Тёплый вечер конца сентября словно мягкой тонкой шалью касался её лица. Она остановилась в нерешительности на улице Анатоль де ла Форж. Куда повернуть: на проспект Великой армии или на проспект Карно? В воздухе трепетала золотая пыль. Как ненавидела Эльвира этого чудовищного хама… Подумайте, отворил дверь, похвастался перед Карлом, выставил напоказ своё жалкое любовное приключение… И, конечно, очень доволен, мерзавец!
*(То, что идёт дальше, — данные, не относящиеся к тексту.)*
-- ==== Sys2Proof/Syntax.lean ====
section
/-! DEFINITION. The commands the block takes (spec/opcode_table.json), with the operands each row names.
The table gives no row any bits: a command is data, not a word. -/

namespace Sys2Proof

/-- The engines of a core, in the order of Table 5-1. -/
inductive CoreEngine where
  | me | ve | mv0 | mv1
deriving DecidableEq, Repr

/-- The engines of a compute die (Table 5-1). -/
inductive DieEngine where
  | xe | ce
deriving DecidableEq, Repr

/-- An engine instruction stream (R15, R112). -/
inductive Stream where
  | core (c : Core) (e : CoreEngine)
  | die (d : CDie) (e : DieEngine)
deriving DecidableEq, Repr

/-- A logic die by its physical index (Table 1-2). -/
inductive Unit52 where
  | compute (x : Fin 34)
  | memory (m : MDie)
  | io (i : IoDie)
  | heartwood (h : Fin 2)
deriving DecidableEq, Repr

/-- What a thermal action of Table 18-5 concerns. -/
inductive ThermalUnit where
  | compute (x : Fin 34)
  | memory (m : MDie)
  | io (i : IoDie)
  | heartwood (h : Fin 2)
  | stack (m : MDie)
deriving DecidableEq, Repr

/-- The sapwood domains of Table 1-4. Cores and compute dies are named by their physical die. -/
inductive Domain where
  | core (x : Fin 34) (pos : Fin 4)
  | computeDie (x : Fin 34)
  | router (u : Unit52)
  | memoryDie (m : MDie)
  | fabricPort (p : Port)
  | hostPort (h : Fin 2)
deriving DecidableEq, Repr

/-- A scrubbed SRAM: a core store or a well (R286). -/
inductive SramUnit where
  | coreStore (c : Core)
  | well (m : MDie)
deriving DecidableEq, Repr

/-- The hold reasons of Table 19-5. -/
inductive HoldReason where
  | envelope | hang | stackRetired | tornDown | norm | proof | regulator | journal | replay
deriving DecidableEq, Repr

/-- A mailbox block: that of the physical function, of a virtual function, or the I3C view (R438). -/
inductive Blk where
  | pf
  | vf (n : Fin 8)
  | i3c
deriving DecidableEq, Repr

/-- Where a plain register write goes: a mailbox block, a partition's BAR4 pages, or configuration space. -/
inductive RegTarget where
  | mbx (b : Blk) (off : Nat)
  | bar4 (p : Part) (off : Nat)
  | cfg (addr : Nat)
deriving DecidableEq, Repr

/-- The JTAG instructions of R570. -/
inductive JtagInstr where
  | bypass | idcode | samplePreload | extest | extestPulse | extestTrain | clamp | highz
deriving DecidableEq, Repr

/-- An exchange or collective message: a 32 B header (Table 8-3, Table 13-5) and its payload. Bit i of pmask: payload
bytes 64i to 64i + 63 are poisoned, as the frames' PMASK carries it (R343). `port` is the port it goes or came by, 63 for
a message from the device itself. -/
structure Msg where
  hdr : BitVec 256
  payload : List Byte
  pmask : Nat
  port : Fin 64
deriving DecidableEq, Repr

/-- A Jildoit frame: its 48 B header (Table 12-2) and payload; padding and frame CRC are left to the link. -/
structure Frame where
  hdr : BitVec 384
  payload : List Byte
deriving DecidableEq, Repr

/-- An error event as a unit reports it to heartwood (R527). -/
structure ErrEvent where
  cls : Fin 4          -- 0 CE, 1 DE, 2 UC, 3 FA
  isolation : Bool
  part : Option Part   -- none: DEV
  kind : Fin 6
  unit : Byte
  sub : Byte
  code : W16
  stamp : Nat
  logical : W16
  addr : Nat
  detail : W64
deriving DecidableEq, Repr

/-- The norm check record of a job image (R393). -/
structure NormCheck where
  window : Nat
  normAddr : Nat
  verdictAddr : Nat
  skipEntry : Nat
deriving DecidableEq, Repr

/-- What a job image holds. The manual gives no arrangement of the image's bytes (R484), so the command carries the contents (log 5). -/
structure JobImage where
  cores : Nat                            -- compiled logical cores, 120 or 128 (R3)
  sets : List Nat                        -- window table base of each variant set (R158, R488)
  steps : List Nat                       -- step table (R421)
  norm : Option NormCheck                -- R393
  meetSets : List (List Node)            -- meeting-set table (Table 6-6)
  mirror : Nat                           -- doorbell mirror (R472)
  bellDie : CDie
  bellCore : Fin 4
  bellTally : Fin 1024
  cfgWords : List (Nat × W64)            -- descriptors, queues, regions, contexts and XE registers
  memBytes : List (Nat × List Byte)      -- segment, stash and visit records in memory
  segBase : Nat                          -- segment directory (R202)
  segNmb : Nat
  segCount : Nat
  params : List (BitVec 512)             -- parameter records (Table 14-1)
  alarmNodes : List Node                 -- R530
  spanKm : List (Port × Nat)             -- declared span lengths (R356)
  windows : Nat                          -- records in each window table (R160)
  operands : List (Nat × Nat)            -- operand bytes N of the groups of the parameter table (R385)
  pins : List (Nat × Nat)                -- lines of window 0: index of a stream that fetches them (R159), line address (R165)
deriving DecidableEq, Repr

/-- A partition record of a plate (Table 16-18). -/
structure PlatePart where
  valid : Bool
  dies : BitVec 32
  wellEn : BitVec 12
  hbm : BitVec 24
  well : BitVec 192
  ports : BitVec 48
deriving DecidableEq, Repr

/-- What a plate holds (Tables 16-15 and 16-16). The manual does not give the layout of every section, so the command carries the contents (log 5). -/
structure Plate where
  magic : W32
  version : Nat
  order : Nat
  seq : Nat
  serial : W64
  dieMap : List (Fin 34)                 -- physical die behind logical die d
  coppice : List (Fin 34)
  fused : List (Fin 34)
  parts : List PlatePart
  ledgerAddr : Nat
  ledgerRanges : List (Nat × Nat)        -- first entry and entry count of each partition (R201)
  modes : List (W32)                     -- ME_MODE bits of each partition (R92)
  ports : List (W64 × W64)               -- offsets 0x00 and 0x20 of Table 12-1 per port
  fabric : List W64                      -- TRACK_BASE, STREAM_BASE, and offset 0x18 (Table 12-5)
  wellReserved : List (MDie × Nat × Nat)
deriving DecidableEq, Repr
Вся жизнь вспомнилась ей, всё горькое, что было в жизни: и великая любовь, и незаметная, постепенная, неотвратимая утрата в те годы, когда она видела, что в глазах Карла гаснет, гаснет огонь желания. Ужас! Отчаяние. Падение. И эта страшная перемена, происходившая в ней. Эта толщина. Эта вялость, оцепенение. Роман утопающей… Ах, лучше бы умереть!
Во взгляде Карла она прочла не только презрение, но и жалость. Не хочу его жалости! Теперь она вызывает в нём жалость: «Вот что с тобою стало. Ты — безобразная толстуха, конченная женщина…» Да, уж в этом Эльвира не могла ошибиться: она очень хорошо знала своего Карла. Не раз она видела презрительно-жалостливое выражение в его глазах, когда он смотрел на постаревших женщин. И она знала также, что жалость его беспощадна. Для Карла уродливая женщина хуже, чем грязь у его ног. Уродливая женщина…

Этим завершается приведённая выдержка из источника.